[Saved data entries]
☆ ☆ ☆
-- ==== Sys2Proof/Machine/Lsu.lean ====
section
/-!
DEFINITION. Loads, stores and atomics (spec 07_core_memory.md R168 to R184; 01_group.md R30; 06_core.md R149 to R164;
08_geometry.md R218): addresses, checks, and the outstanding accesses that they enter in the core's table.
-/
namespace Sys2Proof.Machine

/-! ### What every access does at issue -/

/-- Note that a slot of a group has waited on R149 in the window (R150). -/
def Core.waits (k : Core) (n : Nat) : Core :=
  let t : ThrottleSlot := (k.slots[n]?).getD { score := 0, denied := 0, waited := false }
  { k with slots := k.slots.setIfInBounds n { t with waited := true } }

/-- A group outside the allowed set does not issue a throttled instruction (R149, R150); that it waited is noted for the
window. -/
def throttle (e : Env) : Exec Unit := fun s =>
  let n := 16 * e.g.sub + e.g.slot
  if (s.core e.g.core).allowed.contains n then .ok ((), s)
  else
    .error (.hold .throttled [] (some (e.before.modCore e.g.core (fun k => k.waits n))))

/-- The issuing slice as it stands in the state. -/
def curSlice (e : Env) : Exec Slice := do
  let s ← get
  pure ((s.slice? e.cur.grp e.cur.a).getD e.sl)

/-- The outstanding accesses that a new access of the slice waits for: an acquire before it (R175), for a write a release
fence before it (R185), for a synchronising access the earlier ones, the pushes of loads among them (R337), for a release every
earlier access (R175). -/
def depsFor (e : Env) (write : Bool) (order : Nat) : Exec (List Nat) := do
  let s ← get
  let sl ← curSlice e
  let k := s.core e.g.core
  let mine := k.pend.filter (fun p => p.grp == e.cur.grp && p.a == e.cur.a)
  let out := mine.map (fun p => p.id)
  if 2 ≤ order then pure (out ++ sl.acqIds.filter (fun i => !out.contains i && k.pend.any (fun p => p.id == i)))
  else
    let isSync (p : Pending) : Bool := p.sync || (match p.dst with | .queue _ _ => true | _ => false)
    let sync := if order = 0 then [] else (mine.filter isSync).map (fun p => p.id)
    let ids := sl.acqIds ++ (if write then sl.relIds else []) ++ sync
    pure (ids.eraseDups.filter (fun i => k.pend.any (fun p => p.id == i)))

/-- Hold while one of a list of accesses is outstanding. -/
def holdDeps (e : Env) (l : List Nat) : Exec Unit := do
  let s ← get
  holdIf ((s.core e.g.core).pend.any (fun p => l.contains p.id)) .fence

/-- Hold while the wait counter that a kind of access raises stands at 63 (R164). -/
def counterRoom (e : Env) (k : PendKind) : Exec Unit := do
  let sl ← curSlice e
  holdIf (decide (63 ≤ (if k.isLoad then sl.loads else sl.stores))) .counterFull

/-- Hold while a peer's window of 4,096 unanswered requests has no room (R438). -/
def windowRoom (accs : List LaneAcc) : Exec Unit := do
  let s ← get
  let peers := (accs.filterMap (fun a => match a.place with | .fabric p _ => some p | _ => none)).eraseDups
  holdIf (peers.any (fun p => decide (4096 <
    s.fabric.unanswered p + entriesOf (accs.filter (fun a => match a.place with | .fabric q _ => q == p | _ => false))))) .requestWindow

/-- What an instruction enters in the table: see `Pending`. -/
structure NewPend where
  kind  : PendKind
  dst   : PendDst
  ext   : LoadExt
  accs  : List LaneAcc
  scope : Scope
  order : Nat
  nc    : Bool := false
  token : Option Token := none
  deriving DecidableEq, Repr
☆ ☆ ☆
## Task description
Would you please filter the lines above and copy every one that includes "What"?

## Reply to the exercise
/-! ### What every access does at issue -/
/-- What an instruction enters in the table: see `Pending`. -/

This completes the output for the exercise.